Stored data
————

-- ==== Sys2Proof/Machine/Flags.lean ====
section
/-! DEFINITION. Number formats (R188-R193), the one rounding function round_to (R195-R197), exact arithmetic, the sticky
flags each raises, the vector functions (R205), and the encoders of scaled and TB blocks (R199, R200). -/

namespace Sys2Proof.Machine
open Sys2Proof

/-! ### Exact values -/

def Num.isNan : Num → Bool
  | .nan _ => true
  | _ => false
def Num.isSig : Num → Bool
  | .nan b => b
  | _ => false
def Num.isInf : Num → Bool
  | .inf _ => true
  | _ => false
def Num.neg : Num → Bool
  | .nan _ => false
  | .inf n => n
  | .fin n _ _ _ => n
def Num.isZero : Num → Bool
  | .fin _ 0 _ st => !st
  | _ => false
def Num.setNeg (x : Num) (n : Bool) : Num :=
  match x with
  | .nan s => .nan s
  | .inf _ => .inf n
  | .fin _ m e st => .fin n m e st
def Num.flip (x : Num) : Num := x.setNeg (!x.neg)
def Num.zero : Num := .fin false 0 0 false
def Num.one : Num := .fin false 1 0 false
def Num.ofInt (i : Int) : Num := .fin (decide (i < 0)) i.natAbs 0 false
/-- Multiply by 2^k. -/
def Num.scale (x : Num) (k : Int) : Num :=
  match x with
  | .fin n m e st => .fin n m (e + k) st
  | y => y

/-- m·2^e as an integer in units of 2^q, for q ≤ e. -/
def alignTo (m : Nat) (e q : Int) : Nat := m * 2 ^ (e - q).toNat

/-- floor(log2 x) of a nonzero finite magnitude. -/
def flog2 (m : Nat) (e : Int) : Int := (Nat.log2 m : Int) + e

/-- Signed comparison of finite or infinite values: -1, 0 or 1; zeros compare equal (R188). -/
def Num.cmp (a b : Num) : Int :=
  match a, b with
  | .inf n, .inf k => if n = k then 0 else if n then -1 else 1
  | .inf n, _ => if n then -1 else 1
  | _, .inf k => if k then 1 else -1
  | .fin n m e s, .fin k m2 e2 s2 =>
    let q := min e e2
    let x : Int := if n then -(alignTo m e q : Int) else alignTo m e q
    let y : Int := if k then -(alignTo m2 e2 q : Int) else alignTo m2 e2 q
    if x < y then -1 else if y < x then 1
    else if s = s2 then 0 else if s then (if n then -1 else 1) else (if k then 1 else -1)
  | _, _ => 0

/-! ### Arithmetic: exact result and the flags of its special cases (R195, R205, R224, R225) -/

def nvIf (b : Bool) : Word := if b then fNV else 0

/-- NaN operands: the result is NaN, NV for a signalling one (R189). -/
def nan2 (a b : Num) : Option (Num × Word) :=
  if a.isNan || b.isNan then some (.nan false, nvIf (a.isSig || b.isSig)) else none

/-- Exact sum; a zero sum of opposite signs is +0, or -0 under RD (R195). -/
def addFin (rd : Bool) (a b : Num) : Num :=
  match a, b with
  | .fin n m e s, .fin k m2 e2 s2 =>
    let q := min e e2
    let x := alignTo m e q
    let y := alignTo m2 e2 q
    if n = k then .fin n (x + y) q (s || s2)
    else if x = y then .fin rd 0 0 false
    else if y < x then .fin n (x - y) q (s || s2)
    else .fin k (y - x) q (s || s2)
  | x, _ => x

def numAdd (rd : Bool) (a b : Num) : Num × Word :=
  match nan2 a b with
  | some r => r
  | none =>
    if a.isInf && b.isInf && a.neg != b.neg then (.nan false, fNV)
    else if a.isInf then (a, 0) else if b.isInf then (b, 0) else (addFin rd a b, 0)

def numSub (rd : Bool) (a b : Num) : Num × Word := numAdd rd a b.flip

def mulFin (a b : Num) : Num :=
  match a, b with
  | .fin n m e s, .fin k m2 e2 s2 => .fin (n != k) (m * m2) (e + e2) (s || s2)
  | x, _ => x

def numMul (a b : Num) : Num × Word :=
  match nan2 a b with
  | some r => r
  | none =>
    if (a.isInf && b.isZero) || (a.isZero && b.isInf) then (.nan false, fNV)
    else if a.isInf || b.isInf then (.inf (a.neg != b.neg), 0) else (mulFin a b, 0)

/-- Fraction bits beyond those of the dividend that a quotient or root keeps before its sticky bit. -/
def fracBits : Nat := 320

def divFin (a b : Num) : Num :=
  match a, b with
  | .fin n m e s, .fin k m2 e2 _ =>
    let x := m * 2 ^ (fracBits + Nat.log2 m2)
    .fin (n != k) (x / m2) (e - e2 - (fracBits + Nat.log2 m2 : Nat)) (s || x % m2 != 0)
  | x, _ => x

def numDiv (a b : Num) : Num × Word :=
  match nan2 a b with
  | some r => r
  | none =>
    let n := a.neg != b.neg
    if (a.isInf && b.isInf) || (a.isZero && b.isZero) then (.nan false, fNV)
    else if a.isInf then (.inf n, 0)
    else if b.isZero then (.inf n, fDZ)
    else if b.isInf then (.fin n 0 0 false, 0)
    else (divFin a b, 0)

/-- a × b + c with special cases of R225. -/
def numFma (rd : Bool) (a b c : Num) : Num × Word :=
  if (a.isInf && b.isZero) || (a.isZero && b.isInf) then (.nan false, fNV)
  else
    let (p, f) := numMul a b
    let (r, g) := numAdd rd p c
    (r, f ||| g)

/-- Integer square root by bits: the largest r < 2^fuel above `r` with r² ≤ n. -/
def isqrtGo : Nat → Nat → Nat → Nat
  | 0, r, _ => r
  | b + 1, r, n => if (r + 2 ^ b) * (r + 2 ^ b) ≤ n then isqrtGo b (r + 2 ^ b) n else isqrtGo b r n
def isqrt (n : Nat) : Nat := isqrtGo (Nat.log2 n / 2 + 1) 0 n

/-- Make an exponent even. -/
def evenExp (m : Nat) (e : Int) : Nat × Int := if e % 2 = 0 then (m, e) else (2 * m, e - 1)

def numSqrt (a : Num) : Num × Word :=
  match a with
  | .nan s => (.nan false, nvIf s)
  | .inf n => if n then (.nan false, fNV) else (.inf false, 0)
  | .fin n m e st =>
    if m = 0 then (.fin n 0 0 false, 0)
    else if n then (.nan false, fNV)
    else
      let (m1, e1) := evenExp m e
      let x := m1 * 2 ^ (2 * fracBits)
      let r := isqrt x
      (.fin false r (e1 / 2 - fracBits) (st || r * r != x), 0)

def numRcp (a : Num) : Num × Word := numDiv Num.one a

def numRsq (a : Num) : Num × Word :=
  match a with
  | .nan s => (.nan false, nvIf s)
  | .inf n => if n then (.nan false, fNV) else (.fin false 0 0 false, 0)
  | .fin n m e st =>
    if m = 0 then (.inf n, fDZ)
    else if n then (.nan false, fNV)
    else
      let (m1, e1) := evenExp m e
      let k := fracBits + Nat.log2 m1
      let r := isqrt (2 ^ (2 * k) / m1)
      (.fin false r (-(e1 / 2) - k) (st || r * r * m1 != 2 ^ (2 * k)), 0)

/-! ### EXP2, LOG2, TANH (R205): fixed point with `fxBits` fraction bits (log entry 11) -/

def fxBits : Nat := 640
/-- Low bits given up to the error of a series. -/
def fxGuard : Nat := 64

/-- atanh(z) = z + z³/3 + z⁵/5 + …, p the current power of z. -/
def atanhGo : Nat → Nat → Nat → Nat → Nat
  | 0, _, _, _ => 0
  | f + 1, p, z2, k => p / k + atanhGo f (p * z2 / 2 ^ fxBits) z2 (k + 2)
def fxAtanh (z : Nat) : Nat := atanhGo 220 z (z * z / 2 ^ fxBits) 1
def fxLn2 : Nat := 2 * fxAtanh (2 ^ fxBits / 3)

/-- e^y for y in [0, 1): the sum of the terms from t = y^k / k!. -/
def expGo : Nat → Nat → Nat → Nat → Nat
  | 0, _, _, _ => 0
  | f + 1, t, y, k => t + expGo f (t * y / 2 ^ fxBits / (k + 1)) y (k + 1)
def fxExp (y : Nat) : Nat := expGo 170 (2 ^ fxBits) y 0

/-- m·2^e in fixed point, rounded down. -/
def toFx (m : Nat) (e : Int) : Nat :=
  if 0 ≤ e + fxBits then m * 2 ^ (e + fxBits).toNat else m / 2 ^ (-(e + fxBits)).toNat

/-- Values beyond every format, with which no rounding depends on more than their size. -/
def numHuge : Num := .fin false (2 ^ 200) 2000 true
def numTiny : Num := .fin false (2 ^ 200) (-2400) true

def numExp2 (a : Num) : Num × Word :=
  match a with
  | .nan s => (.nan false, nvIf s)
  | .inf n => if n then (.fin false 0 0 false, 0) else (.inf false, 0)
  | .fin n m e _ =>
    if m = 0 then (Num.one, 0)
    else if 11 ≤ flog2 m e then (if n then numTiny else numHuge, 0)
    else
      let x := toFx m e
      let whole := x / 2 ^ fxBits
      let frac := x % 2 ^ fxBits
      if frac = 0 then (.fin false 1 (if n then -(whole : Int) else whole) false, 0)
      else
        let f := if n then 2 ^ fxBits - frac else frac
        let k : Int := if n then -(whole : Int) - 1 else whole
        (.fin false (fxExp (f * fxLn2 / 2 ^ fxBits) / 2 ^ fxGuard) (k - fxBits + fxGuard) true, 0)

def numLog2 (a : Num) : Num × Word :=
  match a with
  | .nan s => (.nan false, nvIf s)
  | .inf n => if n then (.nan false, fNV) else (.inf false, 0)
  | .fin n m e _ =>
    if m = 0 then (.inf true, fDZ)
    else if n then (.nan false, fNV)
    else
      let k := Nat.log2 m
      if m = 2 ^ k then (Num.ofInt (k + e), 0)
      else
        let y := m * 2 ^ fxBits / 2 ^ k
        let z := (y - 2 ^ fxBits) * 2 ^ fxBits / (y + 2 ^ fxBits)
        let l := 2 * fxAtanh z * 2 ^ fxBits / fxLn2
        let v : Int := (k + e) * 2 ^ fxBits + l
        (.fin (decide (v < 0)) (v.natAbs / 2 ^ fxGuard) (-(fxBits : Int) + fxGuard) true, 0)

def numTanh (a : Num) : Num × Word :=
  match a with
  | .nan s => (.nan false, nvIf s)
  | .inf n => (.fin n 1 0 false, 0)
  | .fin n m e _ =>
    if m = 0 then (.fin n 0 0 false, 0)
    else if flog2 m e < -100 then (.fin n (m * 2 ^ 200 - 1) (e - 200) true, 0)
    else if 7 ≤ flog2 m e then (.fin n (2 ^ 200 - 1) (-200) true, 0)
    else
      let q := 2 * toFx m e * 2 ^ fxBits / fxLn2
      let g := fxExp ((2 ^ fxBits - q % 2 ^ fxBits) * fxLn2 / 2 ^ fxBits) / 2 ^ (q / 2 ^ fxBits + 1)
      (.fin n ((2 ^ fxBits - g) * 2 ^ fxBits / (2 ^ fxBits + g) / 2 ^ fxGuard) (-(fxBits : Int) + fxGuard) true, 0)

/-! ### Formats (R188, R189) -/

/-- A floating-point format: mantissa and exponent widths, bias, and what its top codes mean: 0 infinity and NaN, 1 the
one NaN of FP8E4M3, 2 neither. -/
structure Fmt where
  mant : Nat
  exp  : Nat
  bias : Nat
  top  : Nat
  deriving DecidableEq, Repr

def fmtOf (f : Nat) : Fmt :=
  match f with
  | 0 => ⟨23, 8, 127, 0⟩
  | 1 => ⟨7, 8, 127, 0⟩
  | 2 => ⟨10, 5, 15, 0⟩
  | 3 => ⟨3, 4, 7, 1⟩
  | 4 => ⟨2, 5, 15, 0⟩
  | 5 => ⟨3, 2, 1, 2⟩
  | 6 => ⟨2, 3, 3, 2⟩
  | _ => ⟨1, 2, 1, 2⟩

/-- Element width in bits (R188, R191, R193). -/
def fmtWidth (f : Nat) : Nat :=
  match f with
  | 0 => 32 | 1 => 16 | 2 => 16 | 3 => 8 | 4 => 8 | 5 => 6 | 6 => 6 | 7 => 4 | 8 => 8 | 9 => 8 | 10 => 6 | _ => 4

/-- Largest finite magnitude code. -/
def Fmt.maxCode (F : Fmt) : Nat :=
  match F.top with
  | 0 => (2 ^ F.exp - 1) * 2 ^ F.mant - 1
  | 1 => 2 ^ (F.exp + F.mant) - 2
  | _ => 2 ^ (F.exp + F.mant) - 1
def Fmt.infCode (F : Fmt) : Nat := (2 ^ F.exp - 1) * 2 ^ F.mant
/-- Canonical NaN (R189). -/
def Fmt.nanCode (F : Fmt) : Nat := if F.top = 1 then 2 ^ (F.exp + F.mant) - 1 else F.infCode + 2 ^ (F.mant - 1)
/-- Exponent of the smallest normal. -/
def Fmt.emin (F : Fmt) : Int := 1 - (F.bias : Int)

/-- Read an element of a floating-point format (R188), with subnormals as zero under FTZ (R196). -/
def fpRead (f : Nat) (ftz : Bool) (bits : Nat) : Num :=
  let F := fmtOf f
  let neg := bits.testBit (F.mant + F.exp)
  let code := bits % 2 ^ (F.mant + F.exp)
  let e := code / 2 ^ F.mant
  let m := code % 2 ^ F.mant
  if F.top = 0 && e = 2 ^ F.exp - 1 then
    (if m = 0 then .inf neg else .nan (decide (f ≤ 2) && m < 2 ^ (F.mant - 1)))
  else if F.top = 1 && code = F.nanCode then .nan false
  else if e = 0 then (if ftz then .fin neg 0 0 false else .fin neg m (F.emin - F.mant) false)
  else .fin neg (2 ^ F.mant + m) ((e : Int) - F.bias - F.mant) false

/-! ### Rounding -/

/-- The inputs of a rounding besides the value: mode (0-5), ST.SAT, ST.FTZ and the stochastic word (R197). -/
structure RndEnv where
  mode : Nat
  sat : Bool
  ftz : Bool
  w : Nat
  deriving DecidableEq, Repr

/-- Round m·2^sh (with sticky) to an integer under a rounding code; and whether that was inexact (R195, R197). -/
def roundMag (mode : Nat) (neg : Bool) (m : Nat) (sh : Int) (st : Bool) (w : Nat) : Nat × Bool :=
  let s := (-sh).toNat
  let k := if 0 ≤ sh then m * 2 ^ sh.toNat else m / 2 ^ s
  let r := if 0 ≤ sh then 0 else m % 2 ^ s
  let inexact := r != 0 || st
  let up : Bool :=
    match mode with
    | 0 => decide (2 ^ s < 2 * r) || (2 * r == 2 ^ s && (st || k % 2 == 1))
    | 1 => false
    | 2 => inexact && !neg
    | 3 => inexact && neg
    | 4 => decide (2 ^ s ≤ 2 * r)
    | _ => decide (w < r * 2 ^ 16 / 2 ^ s)
  (if up then k + 1 else k, inexact)

/-- A rounded element: its bits, the sticky flags raised, and whether ST.SAT clamped it for MXCSAT. -/
structure Rounded where
  bits : Nat
  flags : Word
  clamped : Bool
  deriving DecidableEq, Repr

def signBit (F : Fmt) (neg : Bool) : Nat := if neg then 2 ^ (F.mant + F.exp) else 0

/-- Does an overflow under this mode and sign stop at the largest finite value even without SAT (R195)? -/
def stopsAtMax (mode : Nat) (neg : Bool) : Bool := mode == 1 || (mode == 2 && neg) || (mode == 3 && !neg)

/-- round_to for formats 0-7 (R195, R196). -/
def roundFp (f : Nat) (E : RndEnv) (x : Num) : Rounded :=
  let F := fmtOf f
  match x with
  | .nan _ => if F.top = 2 then ⟨0, fNV, false⟩ else ⟨F.nanCode, 0, false⟩
  | .inf n =>
    if F.top = 0 then ⟨signBit F n + F.infCode, 0, false⟩
    else if F.top = 1 then
      (if E.sat then ⟨signBit F n + F.maxCode, fOF, true⟩ else ⟨F.nanCode, fNV, false⟩)
    else ⟨signBit F n + F.maxCode, fOF, false⟩
  | .fin n m e st =>
    if m = 0 then ⟨signBit F n, 0, false⟩
    else
      let small := decide (flog2 m e < F.emin)
      if E.ftz && small then ⟨signBit F n, fUF ||| fNX, false⟩
      else
        let q := max (flog2 m e) F.emin - F.mant
        let (k, inexact) := roundMag E.mode n m (e - q) st E.w
        let code := (q - (F.emin - F.mant)).toNat * 2 ^ F.mant + k
        if F.maxCode < code then
          if F.top = 2 then ⟨signBit F n + F.maxCode, fOF ||| fNX, false⟩
          else if F.top = 1 then
            (if E.sat then ⟨signBit F n + F.maxCode, fOF ||| fNX, true⟩ else ⟨F.nanCode, fOF ||| fNX, false⟩)
          else if stopsAtMax E.mode n then ⟨signBit F n + F.maxCode, fOF ||| fNX, false⟩
          else if E.sat && f != 0 then ⟨signBit F n + F.maxCode, fOF ||| fNX, true⟩
          else ⟨signBit F n + F.infCode, fOF ||| fNX, false⟩
        else ⟨signBit F n + code, if inexact then (if small then fNX ||| fUF else fNX) else 0, false⟩

/-- Round to an integer on the grid of spacing 1. -/
def roundInt (E : RndEnv) (x : Num) : Int × Bool :=
  match x with
  | .fin n m e st =>
    let (k, inexact) := roundMag E.mode n m e st E.w
    (if n then -(k : Int) else k, inexact)
  | _ => (0, false)

/-- round_to for INT8 under scale mode 00 (R191, R195). -/
def roundI8 (E : RndEnv) (x : Num) : Rounded :=
  match x with
  | .nan _ => ⟨0, fNV, false⟩
  | .inf n => ⟨if n then 0x80 else 0x7F, fNV, false⟩
  | y =>
    let (i, inexact) := roundInt E y
    if i < -128 then ⟨0x80, fNV, false⟩
    else if 127 < i then ⟨0x7F, fNV, false⟩
    else ⟨(i % 256).toNat, if inexact then fNX else 0, false⟩

/-- round_to for formats 0-8. -/
def roundTo (f : Nat) (E : RndEnv) (x : Num) : Rounded := if f = 8 then roundI8 E x else roundFp f E x

/-- One xorshift32 step (R197). -/
def xorshift (g : Word) : Word :=
  let g1 := g ^^^ (g <<< 13)
  let g2 := g1 ^^^ (g1 >>> 17)
  g2 ^^^ (g2 <<< 5)

/-- The word a generator state gives to the rounding that advanced it (R197). -/
def srWord (g : Word) : Nat := wfld g 16 16

/-- Lane generator l seeded from s (R198). -/
def laneSeed (s : Word) (l : Nat) : Word :=
  let x := s ^^^ BitVec.ofNat 32 (0x9E3779B9 * (l + 1))
  if x = 0 then 1 else x
def laneSeeds (s : Word) : List Word := (List.range 64).map (laneSeed s)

————

### Activity
Among the records above, only the lines between the line holding "def Num.flip (x" and the line holding "finite magnitude. -/", inclusive, are to be output, exactly as written.

### Answer to this exercise
def Num.flip (x : Num) : Num := x.setNeg (!x.neg)
def Num.zero : Num := .fin false 0 0 false
def Num.one : Num := .fin false 1 0 false
def Num.ofInt (i : Int) : Num := .fin (decide (i < 0)) i.natAbs 0 false
/-- Multiply by 2^k. -/
def Num.scale (x : Num) (k : Int) : Num :=
  match x with
  | .fin n m e st => .fin n m (e + k) st
  | y => y

/-- m·2^e as an integer in units of 2^q, for q ≤ e. -/
def alignTo (m : Nat) (e q : Int) : Nat := m * 2 ^ (e - q).toNat

/-- floor(log2 x) of a nonzero finite magnitude. -/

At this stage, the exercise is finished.